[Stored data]
━━━━━━━━

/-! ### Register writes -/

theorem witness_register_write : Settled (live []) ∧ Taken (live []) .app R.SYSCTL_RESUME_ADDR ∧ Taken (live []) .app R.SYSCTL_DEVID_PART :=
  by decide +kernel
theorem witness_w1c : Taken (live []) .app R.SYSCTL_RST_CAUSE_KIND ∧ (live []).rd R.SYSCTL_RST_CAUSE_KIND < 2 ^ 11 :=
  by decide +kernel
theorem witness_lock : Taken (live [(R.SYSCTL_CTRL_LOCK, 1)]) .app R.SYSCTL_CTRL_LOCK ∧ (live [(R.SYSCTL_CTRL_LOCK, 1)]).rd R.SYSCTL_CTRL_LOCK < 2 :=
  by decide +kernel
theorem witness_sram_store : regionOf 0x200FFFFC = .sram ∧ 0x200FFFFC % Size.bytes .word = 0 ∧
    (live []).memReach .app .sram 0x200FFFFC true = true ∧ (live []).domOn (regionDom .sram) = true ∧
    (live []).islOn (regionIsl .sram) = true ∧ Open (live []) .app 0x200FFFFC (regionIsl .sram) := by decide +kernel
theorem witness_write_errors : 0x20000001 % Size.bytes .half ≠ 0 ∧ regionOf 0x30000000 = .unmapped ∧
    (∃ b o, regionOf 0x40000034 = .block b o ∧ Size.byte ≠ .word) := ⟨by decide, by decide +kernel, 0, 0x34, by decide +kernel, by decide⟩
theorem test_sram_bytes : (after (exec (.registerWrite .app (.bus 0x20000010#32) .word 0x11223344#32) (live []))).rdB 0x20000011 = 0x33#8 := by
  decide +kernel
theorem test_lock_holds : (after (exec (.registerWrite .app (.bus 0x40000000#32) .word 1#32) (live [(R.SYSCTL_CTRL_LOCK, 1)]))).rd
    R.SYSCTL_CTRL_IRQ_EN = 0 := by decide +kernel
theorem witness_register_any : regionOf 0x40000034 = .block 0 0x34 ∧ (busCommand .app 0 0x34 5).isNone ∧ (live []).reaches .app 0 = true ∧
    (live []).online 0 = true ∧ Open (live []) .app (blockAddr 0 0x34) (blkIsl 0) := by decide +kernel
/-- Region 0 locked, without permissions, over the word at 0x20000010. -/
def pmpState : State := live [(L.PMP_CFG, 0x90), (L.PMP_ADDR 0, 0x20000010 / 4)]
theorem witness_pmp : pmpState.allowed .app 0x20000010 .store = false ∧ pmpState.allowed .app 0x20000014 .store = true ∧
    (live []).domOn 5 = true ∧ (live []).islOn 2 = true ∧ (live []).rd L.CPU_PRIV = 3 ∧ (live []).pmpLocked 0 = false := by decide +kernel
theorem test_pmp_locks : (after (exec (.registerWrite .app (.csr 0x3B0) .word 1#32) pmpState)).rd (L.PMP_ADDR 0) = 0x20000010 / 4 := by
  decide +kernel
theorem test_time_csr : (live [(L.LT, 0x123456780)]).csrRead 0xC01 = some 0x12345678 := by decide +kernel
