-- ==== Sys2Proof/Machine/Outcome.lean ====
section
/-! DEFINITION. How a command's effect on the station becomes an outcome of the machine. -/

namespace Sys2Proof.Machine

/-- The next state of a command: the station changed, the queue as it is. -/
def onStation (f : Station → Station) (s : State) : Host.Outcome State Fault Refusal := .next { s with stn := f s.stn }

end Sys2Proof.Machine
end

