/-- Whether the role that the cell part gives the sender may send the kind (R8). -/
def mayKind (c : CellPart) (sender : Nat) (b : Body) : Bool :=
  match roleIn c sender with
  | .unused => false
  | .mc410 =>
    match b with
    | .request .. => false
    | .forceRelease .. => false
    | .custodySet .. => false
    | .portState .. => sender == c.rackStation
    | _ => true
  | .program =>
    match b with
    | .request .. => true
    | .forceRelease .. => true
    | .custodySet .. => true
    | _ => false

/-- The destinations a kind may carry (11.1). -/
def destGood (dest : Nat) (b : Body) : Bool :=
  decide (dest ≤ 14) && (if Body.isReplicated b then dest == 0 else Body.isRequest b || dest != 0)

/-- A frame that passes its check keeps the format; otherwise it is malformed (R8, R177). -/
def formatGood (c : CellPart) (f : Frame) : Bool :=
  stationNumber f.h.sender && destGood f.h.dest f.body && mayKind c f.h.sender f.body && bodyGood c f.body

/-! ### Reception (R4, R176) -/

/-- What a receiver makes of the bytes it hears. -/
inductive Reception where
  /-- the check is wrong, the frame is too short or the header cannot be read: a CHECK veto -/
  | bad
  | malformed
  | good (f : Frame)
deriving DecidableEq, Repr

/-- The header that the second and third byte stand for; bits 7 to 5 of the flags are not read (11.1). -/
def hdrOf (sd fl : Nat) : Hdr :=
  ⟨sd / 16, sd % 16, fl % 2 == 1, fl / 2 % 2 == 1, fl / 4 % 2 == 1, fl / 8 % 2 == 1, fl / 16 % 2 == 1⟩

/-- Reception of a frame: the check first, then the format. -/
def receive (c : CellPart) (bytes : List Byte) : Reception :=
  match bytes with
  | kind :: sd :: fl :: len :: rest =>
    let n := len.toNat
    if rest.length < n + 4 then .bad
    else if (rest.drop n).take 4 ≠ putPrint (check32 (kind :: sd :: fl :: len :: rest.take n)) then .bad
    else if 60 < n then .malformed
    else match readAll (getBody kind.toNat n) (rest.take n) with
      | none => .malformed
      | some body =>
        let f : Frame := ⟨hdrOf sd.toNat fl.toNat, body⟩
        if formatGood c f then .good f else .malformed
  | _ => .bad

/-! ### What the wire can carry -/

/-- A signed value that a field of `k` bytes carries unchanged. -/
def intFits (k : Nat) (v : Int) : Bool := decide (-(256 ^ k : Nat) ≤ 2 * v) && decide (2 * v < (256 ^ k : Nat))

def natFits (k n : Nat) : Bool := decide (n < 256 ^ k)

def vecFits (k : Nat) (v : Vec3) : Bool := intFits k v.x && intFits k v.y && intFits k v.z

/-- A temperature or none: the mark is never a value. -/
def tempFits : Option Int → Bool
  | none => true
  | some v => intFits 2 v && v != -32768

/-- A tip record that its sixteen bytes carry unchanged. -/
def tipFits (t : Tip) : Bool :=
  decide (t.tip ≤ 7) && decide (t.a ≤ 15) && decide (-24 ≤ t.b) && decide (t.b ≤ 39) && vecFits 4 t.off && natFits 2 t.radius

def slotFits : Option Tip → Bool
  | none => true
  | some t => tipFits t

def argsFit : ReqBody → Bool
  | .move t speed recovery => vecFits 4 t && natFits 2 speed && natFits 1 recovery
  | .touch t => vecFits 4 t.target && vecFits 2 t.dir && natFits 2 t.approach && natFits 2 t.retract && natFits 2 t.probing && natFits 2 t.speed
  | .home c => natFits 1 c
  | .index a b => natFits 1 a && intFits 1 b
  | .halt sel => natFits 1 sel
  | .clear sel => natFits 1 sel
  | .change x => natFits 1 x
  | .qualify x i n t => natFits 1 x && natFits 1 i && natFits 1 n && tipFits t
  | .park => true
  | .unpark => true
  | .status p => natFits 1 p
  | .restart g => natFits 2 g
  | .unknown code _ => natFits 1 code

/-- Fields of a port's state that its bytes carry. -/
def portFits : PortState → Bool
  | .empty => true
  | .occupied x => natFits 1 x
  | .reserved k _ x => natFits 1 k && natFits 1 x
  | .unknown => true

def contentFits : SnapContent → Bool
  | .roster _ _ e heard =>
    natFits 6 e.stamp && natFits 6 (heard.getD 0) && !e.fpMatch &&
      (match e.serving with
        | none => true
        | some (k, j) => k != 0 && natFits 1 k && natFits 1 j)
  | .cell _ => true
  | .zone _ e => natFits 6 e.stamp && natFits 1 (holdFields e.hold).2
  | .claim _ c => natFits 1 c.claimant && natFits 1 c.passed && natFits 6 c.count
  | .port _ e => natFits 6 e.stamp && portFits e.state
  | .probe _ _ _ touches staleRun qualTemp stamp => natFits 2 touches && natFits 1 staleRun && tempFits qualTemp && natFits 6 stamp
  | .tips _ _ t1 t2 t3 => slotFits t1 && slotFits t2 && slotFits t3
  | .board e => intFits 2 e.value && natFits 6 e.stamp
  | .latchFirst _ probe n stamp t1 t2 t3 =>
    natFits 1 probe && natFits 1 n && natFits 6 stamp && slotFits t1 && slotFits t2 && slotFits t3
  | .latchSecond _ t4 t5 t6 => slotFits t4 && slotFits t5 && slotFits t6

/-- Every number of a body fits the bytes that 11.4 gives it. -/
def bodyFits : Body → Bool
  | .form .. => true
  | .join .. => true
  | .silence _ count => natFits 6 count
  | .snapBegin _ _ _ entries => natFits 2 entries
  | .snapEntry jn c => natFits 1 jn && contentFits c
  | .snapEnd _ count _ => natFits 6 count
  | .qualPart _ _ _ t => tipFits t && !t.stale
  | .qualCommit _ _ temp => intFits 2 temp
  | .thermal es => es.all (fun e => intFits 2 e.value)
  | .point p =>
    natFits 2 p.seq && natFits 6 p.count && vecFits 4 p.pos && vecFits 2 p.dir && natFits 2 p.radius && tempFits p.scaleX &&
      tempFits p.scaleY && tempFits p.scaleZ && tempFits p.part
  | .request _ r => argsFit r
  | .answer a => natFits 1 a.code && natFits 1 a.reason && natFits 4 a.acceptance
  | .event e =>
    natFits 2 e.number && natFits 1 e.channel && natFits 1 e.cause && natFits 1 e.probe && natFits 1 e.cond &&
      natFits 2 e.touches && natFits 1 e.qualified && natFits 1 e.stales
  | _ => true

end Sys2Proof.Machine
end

━━━━━━━━

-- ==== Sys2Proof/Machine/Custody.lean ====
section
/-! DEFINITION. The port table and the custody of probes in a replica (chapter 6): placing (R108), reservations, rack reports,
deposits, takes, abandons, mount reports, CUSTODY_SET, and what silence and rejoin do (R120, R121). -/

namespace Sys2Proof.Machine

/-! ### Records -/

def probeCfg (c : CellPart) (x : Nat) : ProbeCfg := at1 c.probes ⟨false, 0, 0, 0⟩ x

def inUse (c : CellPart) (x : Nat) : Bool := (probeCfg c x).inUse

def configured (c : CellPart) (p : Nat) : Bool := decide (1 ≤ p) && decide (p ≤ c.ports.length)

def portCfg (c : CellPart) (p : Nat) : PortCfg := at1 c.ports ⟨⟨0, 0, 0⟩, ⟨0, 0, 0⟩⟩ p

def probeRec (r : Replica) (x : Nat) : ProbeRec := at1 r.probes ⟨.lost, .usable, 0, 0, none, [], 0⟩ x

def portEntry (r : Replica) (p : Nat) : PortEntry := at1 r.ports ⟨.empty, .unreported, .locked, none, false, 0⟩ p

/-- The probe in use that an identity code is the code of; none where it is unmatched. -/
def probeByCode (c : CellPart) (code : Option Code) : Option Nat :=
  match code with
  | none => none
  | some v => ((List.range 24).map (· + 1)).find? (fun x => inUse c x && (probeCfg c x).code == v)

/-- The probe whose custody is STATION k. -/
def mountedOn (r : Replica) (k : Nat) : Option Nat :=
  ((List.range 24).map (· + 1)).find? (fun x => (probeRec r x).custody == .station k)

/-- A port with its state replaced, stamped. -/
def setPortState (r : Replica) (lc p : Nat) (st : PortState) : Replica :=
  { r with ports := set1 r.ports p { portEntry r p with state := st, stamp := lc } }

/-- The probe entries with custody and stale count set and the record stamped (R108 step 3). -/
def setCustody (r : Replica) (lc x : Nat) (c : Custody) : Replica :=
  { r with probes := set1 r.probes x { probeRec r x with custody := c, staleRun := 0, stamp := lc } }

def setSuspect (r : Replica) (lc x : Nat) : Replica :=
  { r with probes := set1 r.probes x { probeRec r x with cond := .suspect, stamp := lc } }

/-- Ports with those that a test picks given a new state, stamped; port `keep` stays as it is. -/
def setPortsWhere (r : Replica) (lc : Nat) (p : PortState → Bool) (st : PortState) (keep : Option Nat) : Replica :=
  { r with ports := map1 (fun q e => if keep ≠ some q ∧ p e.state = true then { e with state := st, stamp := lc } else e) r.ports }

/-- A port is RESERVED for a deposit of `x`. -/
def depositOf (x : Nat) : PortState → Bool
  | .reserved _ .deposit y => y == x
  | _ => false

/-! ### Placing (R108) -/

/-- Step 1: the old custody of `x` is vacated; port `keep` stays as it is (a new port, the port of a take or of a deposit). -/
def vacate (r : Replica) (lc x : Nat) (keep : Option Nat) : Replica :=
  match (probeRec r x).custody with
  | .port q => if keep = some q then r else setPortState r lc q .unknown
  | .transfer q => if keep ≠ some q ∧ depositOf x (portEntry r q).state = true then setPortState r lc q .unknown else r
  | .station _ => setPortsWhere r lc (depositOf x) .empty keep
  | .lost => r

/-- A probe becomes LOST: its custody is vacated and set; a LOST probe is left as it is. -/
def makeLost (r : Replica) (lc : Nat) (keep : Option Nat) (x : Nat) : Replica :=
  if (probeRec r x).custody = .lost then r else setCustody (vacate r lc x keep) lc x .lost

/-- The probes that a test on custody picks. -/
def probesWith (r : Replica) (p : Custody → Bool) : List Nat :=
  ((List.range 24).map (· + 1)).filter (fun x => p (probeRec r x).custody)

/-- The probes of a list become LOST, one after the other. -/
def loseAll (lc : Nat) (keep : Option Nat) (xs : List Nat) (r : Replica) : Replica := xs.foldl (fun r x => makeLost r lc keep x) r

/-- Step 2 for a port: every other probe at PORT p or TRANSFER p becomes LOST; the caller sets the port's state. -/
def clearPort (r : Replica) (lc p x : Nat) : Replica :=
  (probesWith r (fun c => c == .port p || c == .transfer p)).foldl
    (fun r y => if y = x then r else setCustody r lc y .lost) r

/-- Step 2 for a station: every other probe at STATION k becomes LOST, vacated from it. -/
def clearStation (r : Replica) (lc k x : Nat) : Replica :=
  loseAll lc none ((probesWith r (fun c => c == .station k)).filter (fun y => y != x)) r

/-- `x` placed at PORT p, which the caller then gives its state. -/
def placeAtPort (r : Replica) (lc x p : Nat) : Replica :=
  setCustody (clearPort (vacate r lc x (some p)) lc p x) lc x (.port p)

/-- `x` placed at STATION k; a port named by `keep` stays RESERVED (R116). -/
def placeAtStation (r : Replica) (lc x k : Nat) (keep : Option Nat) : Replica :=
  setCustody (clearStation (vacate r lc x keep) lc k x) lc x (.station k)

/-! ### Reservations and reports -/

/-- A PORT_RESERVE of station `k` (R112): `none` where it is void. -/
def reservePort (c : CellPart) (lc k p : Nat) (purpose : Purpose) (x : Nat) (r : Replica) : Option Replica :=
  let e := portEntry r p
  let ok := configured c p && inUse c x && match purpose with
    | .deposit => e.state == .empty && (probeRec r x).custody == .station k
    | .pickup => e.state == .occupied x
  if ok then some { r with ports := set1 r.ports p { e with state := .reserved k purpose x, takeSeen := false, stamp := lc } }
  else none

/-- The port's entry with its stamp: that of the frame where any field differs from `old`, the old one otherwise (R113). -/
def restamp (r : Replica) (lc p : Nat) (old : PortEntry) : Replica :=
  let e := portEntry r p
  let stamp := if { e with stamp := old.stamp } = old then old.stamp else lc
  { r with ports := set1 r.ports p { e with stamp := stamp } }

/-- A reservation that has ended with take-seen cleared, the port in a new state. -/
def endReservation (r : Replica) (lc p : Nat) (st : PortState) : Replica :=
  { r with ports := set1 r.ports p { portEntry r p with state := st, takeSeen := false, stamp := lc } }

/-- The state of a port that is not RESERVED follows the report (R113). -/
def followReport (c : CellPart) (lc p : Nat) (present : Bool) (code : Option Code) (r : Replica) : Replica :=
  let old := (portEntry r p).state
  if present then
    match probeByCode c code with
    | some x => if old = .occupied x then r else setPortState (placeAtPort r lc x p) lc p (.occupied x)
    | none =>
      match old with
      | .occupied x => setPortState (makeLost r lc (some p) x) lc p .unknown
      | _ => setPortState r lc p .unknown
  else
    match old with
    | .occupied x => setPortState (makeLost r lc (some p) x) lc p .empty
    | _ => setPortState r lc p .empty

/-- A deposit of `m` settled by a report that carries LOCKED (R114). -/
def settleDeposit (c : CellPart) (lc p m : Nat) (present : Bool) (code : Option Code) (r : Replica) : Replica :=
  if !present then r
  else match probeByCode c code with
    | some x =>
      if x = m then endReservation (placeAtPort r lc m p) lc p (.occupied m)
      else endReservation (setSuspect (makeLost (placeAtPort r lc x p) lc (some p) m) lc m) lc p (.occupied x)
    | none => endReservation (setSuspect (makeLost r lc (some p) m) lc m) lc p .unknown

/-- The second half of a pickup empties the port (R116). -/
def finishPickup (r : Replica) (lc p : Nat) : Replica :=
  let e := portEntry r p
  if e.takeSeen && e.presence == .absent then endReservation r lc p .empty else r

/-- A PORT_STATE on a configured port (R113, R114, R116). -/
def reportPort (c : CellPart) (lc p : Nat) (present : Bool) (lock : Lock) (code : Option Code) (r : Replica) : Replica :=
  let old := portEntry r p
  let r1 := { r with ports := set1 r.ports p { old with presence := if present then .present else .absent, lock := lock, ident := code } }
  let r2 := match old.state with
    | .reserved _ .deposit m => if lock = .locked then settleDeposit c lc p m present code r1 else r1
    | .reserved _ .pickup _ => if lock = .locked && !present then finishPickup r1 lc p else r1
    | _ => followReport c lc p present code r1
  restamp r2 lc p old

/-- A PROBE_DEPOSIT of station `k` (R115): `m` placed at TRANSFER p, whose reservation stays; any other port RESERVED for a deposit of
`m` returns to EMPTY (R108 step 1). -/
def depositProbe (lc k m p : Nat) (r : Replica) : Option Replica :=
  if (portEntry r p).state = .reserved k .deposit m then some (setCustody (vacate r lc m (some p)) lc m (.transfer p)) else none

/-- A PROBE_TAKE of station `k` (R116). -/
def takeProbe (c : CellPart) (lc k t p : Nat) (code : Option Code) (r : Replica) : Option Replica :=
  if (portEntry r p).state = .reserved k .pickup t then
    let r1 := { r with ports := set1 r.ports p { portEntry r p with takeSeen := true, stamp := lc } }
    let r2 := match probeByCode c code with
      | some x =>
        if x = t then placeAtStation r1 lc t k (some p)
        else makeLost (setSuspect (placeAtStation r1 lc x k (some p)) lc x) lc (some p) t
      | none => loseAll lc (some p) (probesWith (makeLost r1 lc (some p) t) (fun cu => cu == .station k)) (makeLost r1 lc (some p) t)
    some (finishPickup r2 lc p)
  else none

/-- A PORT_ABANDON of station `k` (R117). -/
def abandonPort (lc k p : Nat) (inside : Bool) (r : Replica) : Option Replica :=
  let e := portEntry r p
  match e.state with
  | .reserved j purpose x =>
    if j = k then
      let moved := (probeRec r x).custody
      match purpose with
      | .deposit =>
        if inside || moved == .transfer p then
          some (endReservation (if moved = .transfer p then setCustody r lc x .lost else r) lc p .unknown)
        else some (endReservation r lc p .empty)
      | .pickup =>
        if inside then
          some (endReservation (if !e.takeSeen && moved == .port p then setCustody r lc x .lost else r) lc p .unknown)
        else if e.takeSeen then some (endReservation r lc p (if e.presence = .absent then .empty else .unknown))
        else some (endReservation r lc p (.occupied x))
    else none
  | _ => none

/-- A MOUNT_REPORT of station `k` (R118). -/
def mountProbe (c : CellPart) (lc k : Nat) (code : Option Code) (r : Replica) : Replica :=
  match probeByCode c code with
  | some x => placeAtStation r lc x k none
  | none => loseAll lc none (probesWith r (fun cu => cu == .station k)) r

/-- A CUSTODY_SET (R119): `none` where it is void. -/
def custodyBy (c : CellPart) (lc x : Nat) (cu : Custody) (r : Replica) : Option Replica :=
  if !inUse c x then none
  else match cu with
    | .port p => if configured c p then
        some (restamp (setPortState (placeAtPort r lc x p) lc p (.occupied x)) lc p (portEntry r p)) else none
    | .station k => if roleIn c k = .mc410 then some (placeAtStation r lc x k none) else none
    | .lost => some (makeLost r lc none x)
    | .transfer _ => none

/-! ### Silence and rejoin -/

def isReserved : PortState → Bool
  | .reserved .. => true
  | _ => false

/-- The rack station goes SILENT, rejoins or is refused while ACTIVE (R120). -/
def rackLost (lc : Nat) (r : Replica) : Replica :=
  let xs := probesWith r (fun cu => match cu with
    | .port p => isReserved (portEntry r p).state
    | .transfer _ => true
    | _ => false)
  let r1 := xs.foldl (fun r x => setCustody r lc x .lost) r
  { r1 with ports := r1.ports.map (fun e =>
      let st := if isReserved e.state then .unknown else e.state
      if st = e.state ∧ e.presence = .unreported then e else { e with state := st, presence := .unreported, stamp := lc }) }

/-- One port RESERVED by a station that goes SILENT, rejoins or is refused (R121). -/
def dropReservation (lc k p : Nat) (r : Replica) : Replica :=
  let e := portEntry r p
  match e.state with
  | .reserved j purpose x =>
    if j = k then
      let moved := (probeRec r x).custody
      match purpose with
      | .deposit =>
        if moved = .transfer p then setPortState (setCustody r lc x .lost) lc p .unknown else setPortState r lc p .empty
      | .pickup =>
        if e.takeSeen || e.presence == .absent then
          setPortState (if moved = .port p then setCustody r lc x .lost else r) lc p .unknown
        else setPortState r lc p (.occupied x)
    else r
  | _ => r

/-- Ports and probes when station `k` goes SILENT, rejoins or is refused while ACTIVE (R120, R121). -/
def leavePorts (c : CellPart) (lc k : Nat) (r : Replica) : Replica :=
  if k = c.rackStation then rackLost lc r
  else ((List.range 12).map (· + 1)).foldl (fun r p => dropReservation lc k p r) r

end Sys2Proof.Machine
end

━━━━━━━━

Problem to solve — Gather and copy every line of the data in which the string "dropReservation" is found.

Reply —
def dropReservation (lc k p : Nat) (r : Replica) : Replica :=
  else ((List.range 12).map (· + 1)).foldl (fun r p => dropReservation lc k p r) r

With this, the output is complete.